#### What this task involves:
Using the listing below, copy exactly the lines from the one containing "(x * x / 2 ^ 60)" to the one containing "def atan2Md (im", both lines included, and no others.

#### Dataset content:
-- ==== Sys2Proof/Machine/HthEst.lean ====
section
/-! DEFINITION. HthEst.lean: Hearth's estimator: the model (R170), the temperature used (R169), the filter step (R168), the
insertion estimate and the accounting for sleep (R173, R175), capacity learning (R176 to R178), impedance temperature
(R153, R154), module figures (R180) and the result file (R182). State of charge is in 2^-40, its variance in 2^-80, capacity
in 2^-16 mAh, voltages in nV, currents in mA, charges in µC; the roundings to these units are open. -/

namespace Sys2Proof.Machine
open Sys2Proof

/-! Numbers. -/

/-- 1 in 2^-40. -/
def socOne : Int := 2 ^ 40
/-- Terms of the series of e^-y at scale 2^60. (DESIGN CHOICE, assumption 44) -/
def expSeries (y : Int) : Nat → Nat → Int → Int
  | 0, _, _ => 0
  | n + 1, k, t => t + expSeries y n (k + 1) (-(t * y / 2 ^ 60) / k)
/-- A number at scale 2^60 squared `n` times. -/
def squares : Nat → Int → Int
  | 0, x => x
  | n + 1, x => squares n (x * x / 2 ^ 60)
/-- `1 − e^(−20 ms/τ)` at scale 2^60; τ in ms, 0 taken as its limit. (DESIGN CHOICE, assumption 44) -/
def relax (tau : Nat) : Int :=
  if tau = 0 then 2 ^ 60 else 2 ^ 60 - squares 5 (expSeries (20 * 2 ^ 60 / (32 * tau)) 20 1 (2 ^ 60))
/-- Terms of the arctangent series at scale 2^60: `p` is the power, `k` its odd exponent. -/
def atanSeries (z2 : Int) : Nat → Nat → Int → Int
  | 0, _, _ => 0
  | n + 1, k, p => p / k + atanSeries z2 n (k + 2) (-(p * z2 / 2 ^ 60))
/-- The argument for half the angle, at scale 2^60. -/
def halfTan (z : Int) : Int := z * 2 ^ 60 / (2 ^ 60 + sqrtFloor ((2 ^ 120 + z * z).toNat))
/-- The arctangent of `z` from 0 to 1 at scale 2^60, in radians at scale 2^60. -/
def atanUnit (z : Int) : Int :=
  let y := halfTan (halfTan (halfTan z))
  8 * atanSeries (y * y / 2 ^ 60) 18 1 y
/-- `atan2` in m° (R153); of two zeros it is open. (DESIGN CHOICE, assumption 100) -/
def atan2Md (im re : Int) : Int :=
  let a : Int := im.natAbs; let b : Int := re.natAbs
  let half : Int := 3622009729038561421           -- π at scale 2^60
  if a = 0 && b = 0 then Config.freeInt 62 0
  else
    let q := if a ≤ b then atanUnit (a * 2 ^ 60 / b) else half / 2 - atanUnit (b * 2 ^ 60 / a)
    let q := if re < 0 then half - q else q
    divOpen 62 ((if im < 0 then -q else q) * 180000) half
/-- Linear interpolation over points in rising order of their first number, held at the ends; the result times `scale`.
(DESIGN CHOICE, assumption 43) -/
def lerp (x scale : Int) : List (Int × Int) → Int
  | [] => 0
  | [p] => p.2 * scale
  | p :: q :: l =>
    if x ≤ p.1 then p.2 * scale
    else if x ≤ q.1 then p.2 * scale + divOpen 63 ((q.2 - p.2) * (x - p.1) * scale) (q.1 - p.1)
    else lerp x scale (q :: l)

#### Written answer:
  | n + 1, x => squares n (x * x / 2 ^ 60)
/-- `1 − e^(−20 ms/τ)` at scale 2^60; τ in ms, 0 taken as its limit. (DESIGN CHOICE, assumption 44) -/
def relax (tau : Nat) : Int :=
  if tau = 0 then 2 ^ 60 else 2 ^ 60 - squares 5 (expSeries (20 * 2 ^ 60 / (32 * tau)) 20 1 (2 ^ 60))
/-- Terms of the arctangent series at scale 2^60: `p` is the power, `k` its odd exponent. -/
def atanSeries (z2 : Int) : Nat → Nat → Int → Int
  | 0, _, _ => 0
  | n + 1, k, p => p / k + atanSeries z2 n (k + 2) (-(p * z2 / 2 ^ 60))
/-- The argument for half the angle, at scale 2^60. -/
def halfTan (z : Int) : Int := z * 2 ^ 60 / (2 ^ 60 + sqrtFloor ((2 ^ 120 + z * z).toNat))
/-- The arctangent of `z` from 0 to 1 at scale 2^60, in radians at scale 2^60. -/
def atanUnit (z : Int) : Int :=
  let y := halfTan (halfTan (halfTan z))
  8 * atanSeries (y * y / 2 ^ 60) 18 1 y
/-- `atan2` in m° (R153); of two zeros it is open. (DESIGN CHOICE, assumption 100) -/
def atan2Md (im re : Int) : Int :=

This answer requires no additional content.